### PROBLEM STATEMENT
Look through the data below for the line with "hi).kvs = s.kvs := rfl", and transcribe it exactly together with each line after it up to and including the line with "hi).boot = s.boot := rfl". Give nothing else.

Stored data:
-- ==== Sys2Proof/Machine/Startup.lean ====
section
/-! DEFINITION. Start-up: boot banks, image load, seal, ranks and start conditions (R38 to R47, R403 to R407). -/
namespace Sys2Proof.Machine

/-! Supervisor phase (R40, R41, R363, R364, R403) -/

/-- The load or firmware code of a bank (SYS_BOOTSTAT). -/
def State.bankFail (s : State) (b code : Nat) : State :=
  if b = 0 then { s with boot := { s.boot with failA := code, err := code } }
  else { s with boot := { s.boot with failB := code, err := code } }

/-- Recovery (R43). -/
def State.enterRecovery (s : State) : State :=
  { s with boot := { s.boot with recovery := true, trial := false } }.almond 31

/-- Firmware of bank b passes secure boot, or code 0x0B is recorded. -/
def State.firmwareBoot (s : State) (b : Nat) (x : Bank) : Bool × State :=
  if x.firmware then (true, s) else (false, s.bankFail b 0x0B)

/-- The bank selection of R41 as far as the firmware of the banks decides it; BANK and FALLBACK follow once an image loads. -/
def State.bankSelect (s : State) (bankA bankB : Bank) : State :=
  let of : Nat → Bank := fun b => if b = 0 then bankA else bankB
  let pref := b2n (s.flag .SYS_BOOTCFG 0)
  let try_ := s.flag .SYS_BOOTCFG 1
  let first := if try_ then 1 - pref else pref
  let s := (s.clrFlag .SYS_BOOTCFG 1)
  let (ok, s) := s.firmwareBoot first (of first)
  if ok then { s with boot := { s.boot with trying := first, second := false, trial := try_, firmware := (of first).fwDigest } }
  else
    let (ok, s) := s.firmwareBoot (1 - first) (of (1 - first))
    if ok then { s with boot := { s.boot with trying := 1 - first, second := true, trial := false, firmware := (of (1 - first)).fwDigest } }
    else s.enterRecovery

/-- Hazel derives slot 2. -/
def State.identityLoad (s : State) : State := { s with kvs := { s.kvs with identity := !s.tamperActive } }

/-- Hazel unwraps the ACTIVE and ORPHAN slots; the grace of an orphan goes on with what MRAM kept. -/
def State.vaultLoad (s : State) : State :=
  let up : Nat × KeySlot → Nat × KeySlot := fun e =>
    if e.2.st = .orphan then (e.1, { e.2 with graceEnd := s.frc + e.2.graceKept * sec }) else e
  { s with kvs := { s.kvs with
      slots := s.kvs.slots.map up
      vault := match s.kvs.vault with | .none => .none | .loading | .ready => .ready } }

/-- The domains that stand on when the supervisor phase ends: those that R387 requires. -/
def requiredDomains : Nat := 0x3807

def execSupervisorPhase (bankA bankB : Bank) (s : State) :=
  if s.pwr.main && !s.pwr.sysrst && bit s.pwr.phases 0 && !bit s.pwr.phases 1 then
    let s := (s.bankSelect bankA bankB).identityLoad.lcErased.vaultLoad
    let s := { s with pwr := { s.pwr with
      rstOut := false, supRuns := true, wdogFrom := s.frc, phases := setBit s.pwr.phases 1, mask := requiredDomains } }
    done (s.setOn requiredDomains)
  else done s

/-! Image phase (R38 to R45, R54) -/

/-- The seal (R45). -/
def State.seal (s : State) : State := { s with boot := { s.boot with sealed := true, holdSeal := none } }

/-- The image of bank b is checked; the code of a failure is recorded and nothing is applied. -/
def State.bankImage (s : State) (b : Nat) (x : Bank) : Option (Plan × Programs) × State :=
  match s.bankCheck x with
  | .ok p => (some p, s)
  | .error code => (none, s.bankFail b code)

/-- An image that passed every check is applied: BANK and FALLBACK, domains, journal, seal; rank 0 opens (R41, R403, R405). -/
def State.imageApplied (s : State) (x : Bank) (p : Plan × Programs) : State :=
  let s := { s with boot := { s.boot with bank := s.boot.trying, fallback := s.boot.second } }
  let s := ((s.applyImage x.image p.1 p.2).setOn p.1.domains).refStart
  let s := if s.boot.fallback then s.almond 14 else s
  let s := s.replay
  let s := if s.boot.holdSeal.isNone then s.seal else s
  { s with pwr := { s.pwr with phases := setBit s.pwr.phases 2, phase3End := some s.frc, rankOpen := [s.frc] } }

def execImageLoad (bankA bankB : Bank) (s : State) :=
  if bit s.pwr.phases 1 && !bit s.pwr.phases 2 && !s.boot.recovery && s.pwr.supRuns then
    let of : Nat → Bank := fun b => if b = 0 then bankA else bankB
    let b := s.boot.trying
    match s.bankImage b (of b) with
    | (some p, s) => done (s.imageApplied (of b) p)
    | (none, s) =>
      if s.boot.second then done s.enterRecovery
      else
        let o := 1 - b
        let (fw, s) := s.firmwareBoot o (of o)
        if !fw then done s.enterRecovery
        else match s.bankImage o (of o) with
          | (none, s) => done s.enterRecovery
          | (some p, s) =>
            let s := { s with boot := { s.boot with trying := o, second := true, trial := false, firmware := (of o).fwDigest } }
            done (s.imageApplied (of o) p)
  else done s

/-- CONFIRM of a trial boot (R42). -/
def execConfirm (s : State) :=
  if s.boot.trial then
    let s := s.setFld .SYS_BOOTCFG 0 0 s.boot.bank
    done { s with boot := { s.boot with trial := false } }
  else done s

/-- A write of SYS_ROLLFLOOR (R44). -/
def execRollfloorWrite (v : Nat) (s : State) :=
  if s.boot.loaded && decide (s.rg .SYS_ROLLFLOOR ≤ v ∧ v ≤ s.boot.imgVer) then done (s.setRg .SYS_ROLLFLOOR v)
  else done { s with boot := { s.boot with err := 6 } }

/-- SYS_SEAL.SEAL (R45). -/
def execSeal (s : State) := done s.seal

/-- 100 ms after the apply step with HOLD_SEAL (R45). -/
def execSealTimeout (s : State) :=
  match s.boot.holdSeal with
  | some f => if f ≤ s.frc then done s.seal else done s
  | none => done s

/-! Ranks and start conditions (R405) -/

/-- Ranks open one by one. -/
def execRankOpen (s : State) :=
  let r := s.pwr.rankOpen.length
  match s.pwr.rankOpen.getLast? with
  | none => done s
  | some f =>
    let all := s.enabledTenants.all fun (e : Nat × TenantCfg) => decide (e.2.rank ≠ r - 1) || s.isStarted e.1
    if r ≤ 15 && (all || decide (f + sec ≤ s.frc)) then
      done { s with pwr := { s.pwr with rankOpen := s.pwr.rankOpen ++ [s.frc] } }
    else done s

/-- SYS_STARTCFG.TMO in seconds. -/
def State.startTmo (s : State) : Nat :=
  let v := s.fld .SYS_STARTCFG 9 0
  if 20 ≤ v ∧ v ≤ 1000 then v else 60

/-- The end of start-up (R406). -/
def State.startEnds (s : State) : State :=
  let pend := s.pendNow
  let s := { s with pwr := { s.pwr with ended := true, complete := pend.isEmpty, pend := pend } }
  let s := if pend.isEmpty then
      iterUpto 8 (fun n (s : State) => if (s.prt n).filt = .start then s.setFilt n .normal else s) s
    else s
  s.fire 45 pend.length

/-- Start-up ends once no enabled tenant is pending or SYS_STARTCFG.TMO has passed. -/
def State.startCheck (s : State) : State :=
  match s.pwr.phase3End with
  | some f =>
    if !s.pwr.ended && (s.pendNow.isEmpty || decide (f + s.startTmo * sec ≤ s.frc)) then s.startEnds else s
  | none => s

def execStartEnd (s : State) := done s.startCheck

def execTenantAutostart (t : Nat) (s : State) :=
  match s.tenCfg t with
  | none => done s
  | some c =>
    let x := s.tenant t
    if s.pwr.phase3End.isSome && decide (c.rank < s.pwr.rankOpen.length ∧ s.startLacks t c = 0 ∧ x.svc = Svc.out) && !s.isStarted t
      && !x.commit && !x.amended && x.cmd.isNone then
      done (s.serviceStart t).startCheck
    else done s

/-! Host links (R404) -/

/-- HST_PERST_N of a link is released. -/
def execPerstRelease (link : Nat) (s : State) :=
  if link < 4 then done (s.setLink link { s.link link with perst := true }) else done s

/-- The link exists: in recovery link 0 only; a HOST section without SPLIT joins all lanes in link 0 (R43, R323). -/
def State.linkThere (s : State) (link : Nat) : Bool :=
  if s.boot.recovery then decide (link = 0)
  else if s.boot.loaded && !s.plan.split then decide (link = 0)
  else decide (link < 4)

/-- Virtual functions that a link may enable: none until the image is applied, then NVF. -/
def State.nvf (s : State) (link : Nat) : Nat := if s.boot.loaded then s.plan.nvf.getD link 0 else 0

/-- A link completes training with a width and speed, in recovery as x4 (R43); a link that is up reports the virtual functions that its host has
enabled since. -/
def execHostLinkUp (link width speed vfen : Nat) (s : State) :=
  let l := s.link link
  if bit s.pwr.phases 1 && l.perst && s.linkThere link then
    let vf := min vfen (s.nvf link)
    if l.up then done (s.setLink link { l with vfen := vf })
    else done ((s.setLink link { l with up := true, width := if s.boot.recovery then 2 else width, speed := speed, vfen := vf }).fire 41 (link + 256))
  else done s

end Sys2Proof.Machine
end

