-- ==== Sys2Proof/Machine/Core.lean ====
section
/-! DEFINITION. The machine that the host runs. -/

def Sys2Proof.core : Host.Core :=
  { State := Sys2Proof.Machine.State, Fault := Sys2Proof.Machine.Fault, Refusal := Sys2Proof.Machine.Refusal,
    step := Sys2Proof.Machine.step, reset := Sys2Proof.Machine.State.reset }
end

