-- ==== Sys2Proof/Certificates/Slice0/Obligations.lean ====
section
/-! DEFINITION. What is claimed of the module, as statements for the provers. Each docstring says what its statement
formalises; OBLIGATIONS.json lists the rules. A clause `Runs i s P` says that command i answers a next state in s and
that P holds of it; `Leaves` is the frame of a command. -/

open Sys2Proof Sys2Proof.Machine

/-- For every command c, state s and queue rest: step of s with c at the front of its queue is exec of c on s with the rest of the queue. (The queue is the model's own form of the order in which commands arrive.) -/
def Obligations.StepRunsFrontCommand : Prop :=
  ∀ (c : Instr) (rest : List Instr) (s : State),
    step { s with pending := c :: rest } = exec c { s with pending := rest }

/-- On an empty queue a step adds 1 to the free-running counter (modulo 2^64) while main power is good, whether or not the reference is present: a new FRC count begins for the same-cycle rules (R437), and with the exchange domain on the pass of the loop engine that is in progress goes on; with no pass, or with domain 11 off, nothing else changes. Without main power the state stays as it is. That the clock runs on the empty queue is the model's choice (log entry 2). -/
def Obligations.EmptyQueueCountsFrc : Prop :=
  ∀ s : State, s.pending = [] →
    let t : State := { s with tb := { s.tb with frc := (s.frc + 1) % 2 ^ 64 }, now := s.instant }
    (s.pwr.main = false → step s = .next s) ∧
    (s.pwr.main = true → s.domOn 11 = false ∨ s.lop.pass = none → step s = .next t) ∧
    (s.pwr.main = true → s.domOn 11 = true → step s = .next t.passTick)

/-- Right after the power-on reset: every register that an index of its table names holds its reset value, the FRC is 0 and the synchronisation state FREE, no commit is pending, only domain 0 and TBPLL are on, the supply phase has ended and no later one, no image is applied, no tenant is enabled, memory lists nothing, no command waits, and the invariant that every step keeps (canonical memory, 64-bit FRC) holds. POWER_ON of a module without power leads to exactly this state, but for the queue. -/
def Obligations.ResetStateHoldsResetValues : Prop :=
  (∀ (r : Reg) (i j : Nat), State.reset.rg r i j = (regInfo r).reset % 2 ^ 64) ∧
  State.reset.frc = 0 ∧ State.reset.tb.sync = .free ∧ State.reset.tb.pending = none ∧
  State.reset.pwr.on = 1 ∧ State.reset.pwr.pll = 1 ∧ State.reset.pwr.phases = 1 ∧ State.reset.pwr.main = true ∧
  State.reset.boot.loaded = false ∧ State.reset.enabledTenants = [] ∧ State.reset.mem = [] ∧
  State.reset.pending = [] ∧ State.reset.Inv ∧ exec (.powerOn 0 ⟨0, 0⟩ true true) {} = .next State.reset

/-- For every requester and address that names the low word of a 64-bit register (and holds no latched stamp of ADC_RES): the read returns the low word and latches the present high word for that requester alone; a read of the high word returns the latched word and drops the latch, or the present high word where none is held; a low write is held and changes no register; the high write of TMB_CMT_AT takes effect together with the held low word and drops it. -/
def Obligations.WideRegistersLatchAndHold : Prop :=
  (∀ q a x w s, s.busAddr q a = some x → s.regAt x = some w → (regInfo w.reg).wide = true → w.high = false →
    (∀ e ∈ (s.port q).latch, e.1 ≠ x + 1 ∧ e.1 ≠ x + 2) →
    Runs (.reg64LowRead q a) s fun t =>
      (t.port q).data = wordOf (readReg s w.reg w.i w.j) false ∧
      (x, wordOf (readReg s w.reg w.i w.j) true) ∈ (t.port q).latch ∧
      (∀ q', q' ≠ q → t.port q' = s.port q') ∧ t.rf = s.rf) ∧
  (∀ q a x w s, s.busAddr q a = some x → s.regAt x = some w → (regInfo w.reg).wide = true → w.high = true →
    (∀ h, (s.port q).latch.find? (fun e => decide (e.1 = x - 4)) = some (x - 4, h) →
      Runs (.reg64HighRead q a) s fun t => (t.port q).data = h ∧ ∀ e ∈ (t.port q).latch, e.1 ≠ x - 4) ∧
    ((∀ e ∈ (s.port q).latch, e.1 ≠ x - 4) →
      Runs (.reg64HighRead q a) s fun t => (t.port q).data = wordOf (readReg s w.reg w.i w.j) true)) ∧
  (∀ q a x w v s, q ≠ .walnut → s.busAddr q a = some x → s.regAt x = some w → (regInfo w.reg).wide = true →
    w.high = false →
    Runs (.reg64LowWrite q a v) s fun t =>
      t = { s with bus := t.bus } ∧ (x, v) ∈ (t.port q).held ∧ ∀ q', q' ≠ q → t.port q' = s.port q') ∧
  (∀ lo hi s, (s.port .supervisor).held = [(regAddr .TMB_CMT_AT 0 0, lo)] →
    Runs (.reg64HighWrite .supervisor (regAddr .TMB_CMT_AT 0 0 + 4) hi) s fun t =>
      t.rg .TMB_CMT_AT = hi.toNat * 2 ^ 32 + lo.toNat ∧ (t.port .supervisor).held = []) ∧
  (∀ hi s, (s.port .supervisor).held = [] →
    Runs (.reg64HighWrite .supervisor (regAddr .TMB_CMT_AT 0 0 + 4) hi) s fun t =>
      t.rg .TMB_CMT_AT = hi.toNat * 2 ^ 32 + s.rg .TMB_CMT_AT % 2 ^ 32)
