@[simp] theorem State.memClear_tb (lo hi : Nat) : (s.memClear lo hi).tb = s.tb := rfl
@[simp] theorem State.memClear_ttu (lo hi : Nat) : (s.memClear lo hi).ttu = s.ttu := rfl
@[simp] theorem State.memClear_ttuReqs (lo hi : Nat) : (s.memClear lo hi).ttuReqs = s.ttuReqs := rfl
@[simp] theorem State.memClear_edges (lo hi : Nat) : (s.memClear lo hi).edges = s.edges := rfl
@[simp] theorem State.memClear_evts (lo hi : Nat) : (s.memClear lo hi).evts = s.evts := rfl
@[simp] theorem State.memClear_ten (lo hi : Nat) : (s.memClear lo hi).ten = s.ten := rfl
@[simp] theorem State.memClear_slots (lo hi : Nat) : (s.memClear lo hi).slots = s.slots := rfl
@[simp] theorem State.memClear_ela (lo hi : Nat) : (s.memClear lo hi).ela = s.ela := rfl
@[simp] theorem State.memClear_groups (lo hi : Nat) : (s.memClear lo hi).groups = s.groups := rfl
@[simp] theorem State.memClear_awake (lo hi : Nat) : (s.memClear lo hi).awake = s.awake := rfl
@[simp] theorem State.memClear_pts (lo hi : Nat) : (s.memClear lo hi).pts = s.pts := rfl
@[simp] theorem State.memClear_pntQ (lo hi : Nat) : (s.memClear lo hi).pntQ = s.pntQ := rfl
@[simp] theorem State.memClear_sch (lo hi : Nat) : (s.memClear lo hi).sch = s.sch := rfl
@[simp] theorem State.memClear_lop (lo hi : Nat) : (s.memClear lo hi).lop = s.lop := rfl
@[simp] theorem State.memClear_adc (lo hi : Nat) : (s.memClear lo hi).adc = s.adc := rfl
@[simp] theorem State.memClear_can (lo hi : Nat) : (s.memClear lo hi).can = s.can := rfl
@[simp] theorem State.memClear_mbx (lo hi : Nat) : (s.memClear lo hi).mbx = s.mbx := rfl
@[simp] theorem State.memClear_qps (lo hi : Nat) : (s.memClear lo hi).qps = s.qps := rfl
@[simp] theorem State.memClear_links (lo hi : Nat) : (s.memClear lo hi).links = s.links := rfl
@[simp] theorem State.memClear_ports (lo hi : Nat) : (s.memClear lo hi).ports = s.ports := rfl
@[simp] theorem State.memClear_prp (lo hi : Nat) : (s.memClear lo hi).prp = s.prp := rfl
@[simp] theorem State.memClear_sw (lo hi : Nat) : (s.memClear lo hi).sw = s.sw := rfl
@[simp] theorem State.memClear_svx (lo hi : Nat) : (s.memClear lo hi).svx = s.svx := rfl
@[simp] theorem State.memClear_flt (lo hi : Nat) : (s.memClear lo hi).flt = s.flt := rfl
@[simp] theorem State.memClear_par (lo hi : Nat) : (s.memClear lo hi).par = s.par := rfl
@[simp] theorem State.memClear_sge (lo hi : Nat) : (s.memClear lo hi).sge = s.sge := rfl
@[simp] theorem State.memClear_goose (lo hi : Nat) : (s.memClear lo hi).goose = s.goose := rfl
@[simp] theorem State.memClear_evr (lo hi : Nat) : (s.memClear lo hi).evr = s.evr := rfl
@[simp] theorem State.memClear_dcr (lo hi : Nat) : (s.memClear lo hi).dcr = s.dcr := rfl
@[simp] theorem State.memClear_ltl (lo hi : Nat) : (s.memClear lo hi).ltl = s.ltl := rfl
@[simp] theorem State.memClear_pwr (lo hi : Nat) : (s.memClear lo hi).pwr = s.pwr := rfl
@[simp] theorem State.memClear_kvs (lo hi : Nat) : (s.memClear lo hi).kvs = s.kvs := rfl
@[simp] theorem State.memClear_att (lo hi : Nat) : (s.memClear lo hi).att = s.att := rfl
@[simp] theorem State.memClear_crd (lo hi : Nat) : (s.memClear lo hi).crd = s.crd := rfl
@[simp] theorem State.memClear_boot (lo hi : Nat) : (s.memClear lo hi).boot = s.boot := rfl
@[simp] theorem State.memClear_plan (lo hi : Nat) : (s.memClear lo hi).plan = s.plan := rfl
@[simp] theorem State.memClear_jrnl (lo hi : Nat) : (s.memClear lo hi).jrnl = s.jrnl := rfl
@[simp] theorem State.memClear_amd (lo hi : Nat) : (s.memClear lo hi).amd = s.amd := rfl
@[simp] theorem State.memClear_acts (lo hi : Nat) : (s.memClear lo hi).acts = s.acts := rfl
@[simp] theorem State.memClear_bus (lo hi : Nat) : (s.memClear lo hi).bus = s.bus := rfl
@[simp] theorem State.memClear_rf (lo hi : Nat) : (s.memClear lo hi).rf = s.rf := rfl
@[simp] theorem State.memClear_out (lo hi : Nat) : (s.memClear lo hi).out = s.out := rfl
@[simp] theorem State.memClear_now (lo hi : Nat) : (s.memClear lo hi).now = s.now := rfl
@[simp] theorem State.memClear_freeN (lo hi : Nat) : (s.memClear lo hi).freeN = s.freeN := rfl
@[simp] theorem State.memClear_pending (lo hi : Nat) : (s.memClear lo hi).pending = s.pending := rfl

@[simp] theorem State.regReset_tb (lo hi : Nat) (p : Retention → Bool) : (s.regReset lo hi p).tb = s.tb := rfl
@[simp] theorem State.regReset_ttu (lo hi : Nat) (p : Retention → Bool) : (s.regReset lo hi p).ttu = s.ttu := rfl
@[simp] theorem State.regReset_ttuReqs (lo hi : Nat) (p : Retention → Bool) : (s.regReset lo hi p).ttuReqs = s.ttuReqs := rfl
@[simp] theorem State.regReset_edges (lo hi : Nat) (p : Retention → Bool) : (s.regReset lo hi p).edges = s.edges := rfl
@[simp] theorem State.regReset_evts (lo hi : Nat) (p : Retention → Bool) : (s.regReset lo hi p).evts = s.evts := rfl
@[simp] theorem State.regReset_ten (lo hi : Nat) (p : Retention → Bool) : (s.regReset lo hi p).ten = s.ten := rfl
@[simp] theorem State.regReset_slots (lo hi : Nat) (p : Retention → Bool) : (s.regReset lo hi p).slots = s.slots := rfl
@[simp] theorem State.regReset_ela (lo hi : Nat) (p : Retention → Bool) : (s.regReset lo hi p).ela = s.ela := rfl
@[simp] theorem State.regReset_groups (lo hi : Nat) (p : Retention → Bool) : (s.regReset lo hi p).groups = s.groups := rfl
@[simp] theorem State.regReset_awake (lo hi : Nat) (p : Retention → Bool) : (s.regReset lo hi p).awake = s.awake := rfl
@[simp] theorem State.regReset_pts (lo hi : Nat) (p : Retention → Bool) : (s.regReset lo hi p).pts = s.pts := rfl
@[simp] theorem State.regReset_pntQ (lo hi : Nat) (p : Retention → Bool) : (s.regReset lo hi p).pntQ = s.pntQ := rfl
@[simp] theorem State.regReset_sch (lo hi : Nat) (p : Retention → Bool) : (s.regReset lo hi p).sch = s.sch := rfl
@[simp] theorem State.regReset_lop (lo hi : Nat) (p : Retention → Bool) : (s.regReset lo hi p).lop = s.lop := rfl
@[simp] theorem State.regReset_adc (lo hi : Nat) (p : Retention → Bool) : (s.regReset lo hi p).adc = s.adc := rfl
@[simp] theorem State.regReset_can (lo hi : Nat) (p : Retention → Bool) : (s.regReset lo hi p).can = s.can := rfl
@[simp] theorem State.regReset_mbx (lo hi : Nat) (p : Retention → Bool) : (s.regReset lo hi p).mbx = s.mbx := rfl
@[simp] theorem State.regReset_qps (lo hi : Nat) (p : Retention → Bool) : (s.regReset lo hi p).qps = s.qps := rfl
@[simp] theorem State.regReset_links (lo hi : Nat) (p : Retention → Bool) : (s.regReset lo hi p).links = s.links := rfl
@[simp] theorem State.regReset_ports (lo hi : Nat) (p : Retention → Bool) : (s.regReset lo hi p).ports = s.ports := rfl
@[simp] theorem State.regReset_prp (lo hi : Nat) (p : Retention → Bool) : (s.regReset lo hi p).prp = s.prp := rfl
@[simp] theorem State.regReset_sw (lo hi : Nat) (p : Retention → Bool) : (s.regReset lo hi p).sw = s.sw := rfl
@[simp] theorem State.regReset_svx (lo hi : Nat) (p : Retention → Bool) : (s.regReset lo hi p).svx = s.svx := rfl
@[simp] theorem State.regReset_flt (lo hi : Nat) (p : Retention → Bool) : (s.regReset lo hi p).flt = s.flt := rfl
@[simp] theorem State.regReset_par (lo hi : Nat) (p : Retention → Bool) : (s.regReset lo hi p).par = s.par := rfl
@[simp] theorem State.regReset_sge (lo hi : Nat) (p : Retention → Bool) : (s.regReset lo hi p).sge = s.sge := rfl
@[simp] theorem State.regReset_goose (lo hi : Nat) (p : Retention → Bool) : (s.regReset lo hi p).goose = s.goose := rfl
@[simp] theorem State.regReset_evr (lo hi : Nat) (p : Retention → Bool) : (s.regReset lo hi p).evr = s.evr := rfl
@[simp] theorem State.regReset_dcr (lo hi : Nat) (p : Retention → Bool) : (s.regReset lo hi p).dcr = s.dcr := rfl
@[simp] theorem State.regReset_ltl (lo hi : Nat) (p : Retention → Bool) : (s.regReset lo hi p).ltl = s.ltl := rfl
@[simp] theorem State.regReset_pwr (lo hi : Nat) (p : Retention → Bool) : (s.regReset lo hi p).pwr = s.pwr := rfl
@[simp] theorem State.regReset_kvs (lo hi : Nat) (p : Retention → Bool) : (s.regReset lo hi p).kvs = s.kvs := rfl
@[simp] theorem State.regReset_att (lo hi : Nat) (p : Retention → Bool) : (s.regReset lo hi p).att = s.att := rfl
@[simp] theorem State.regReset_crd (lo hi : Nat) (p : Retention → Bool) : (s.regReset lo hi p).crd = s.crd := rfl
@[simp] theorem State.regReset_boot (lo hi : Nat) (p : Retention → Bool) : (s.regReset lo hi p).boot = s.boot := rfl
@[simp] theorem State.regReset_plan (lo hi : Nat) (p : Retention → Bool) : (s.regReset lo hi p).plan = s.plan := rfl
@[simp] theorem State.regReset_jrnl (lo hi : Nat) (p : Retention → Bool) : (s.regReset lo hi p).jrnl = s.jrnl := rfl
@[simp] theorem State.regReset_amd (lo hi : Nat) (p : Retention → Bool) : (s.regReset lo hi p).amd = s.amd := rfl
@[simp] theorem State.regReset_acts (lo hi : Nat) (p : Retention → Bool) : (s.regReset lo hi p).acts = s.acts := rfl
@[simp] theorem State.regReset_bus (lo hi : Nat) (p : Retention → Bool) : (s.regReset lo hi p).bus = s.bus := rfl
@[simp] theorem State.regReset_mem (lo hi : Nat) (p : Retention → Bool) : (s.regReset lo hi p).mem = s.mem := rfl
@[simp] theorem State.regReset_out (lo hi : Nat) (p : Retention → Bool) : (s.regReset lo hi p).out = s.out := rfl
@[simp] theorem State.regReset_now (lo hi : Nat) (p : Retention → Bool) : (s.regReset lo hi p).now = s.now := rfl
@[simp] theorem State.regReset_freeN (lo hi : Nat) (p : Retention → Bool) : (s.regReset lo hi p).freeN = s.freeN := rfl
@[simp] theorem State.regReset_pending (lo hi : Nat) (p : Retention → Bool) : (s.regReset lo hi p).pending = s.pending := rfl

### ANSWER SECTION
@[simp] theorem State.memClear_kvs (lo hi : Nat) : (s.memClear lo hi).kvs = s.kvs := rfl
@[simp] theorem State.memClear_att (lo hi : Nat) : (s.memClear lo hi).att = s.att := rfl
@[simp] theorem State.memClear_crd (lo hi : Nat) : (s.memClear lo hi).crd = s.crd := rfl
@[simp] theorem State.memClear_boot (lo hi : Nat) : (s.memClear lo hi).boot = s.boot := rfl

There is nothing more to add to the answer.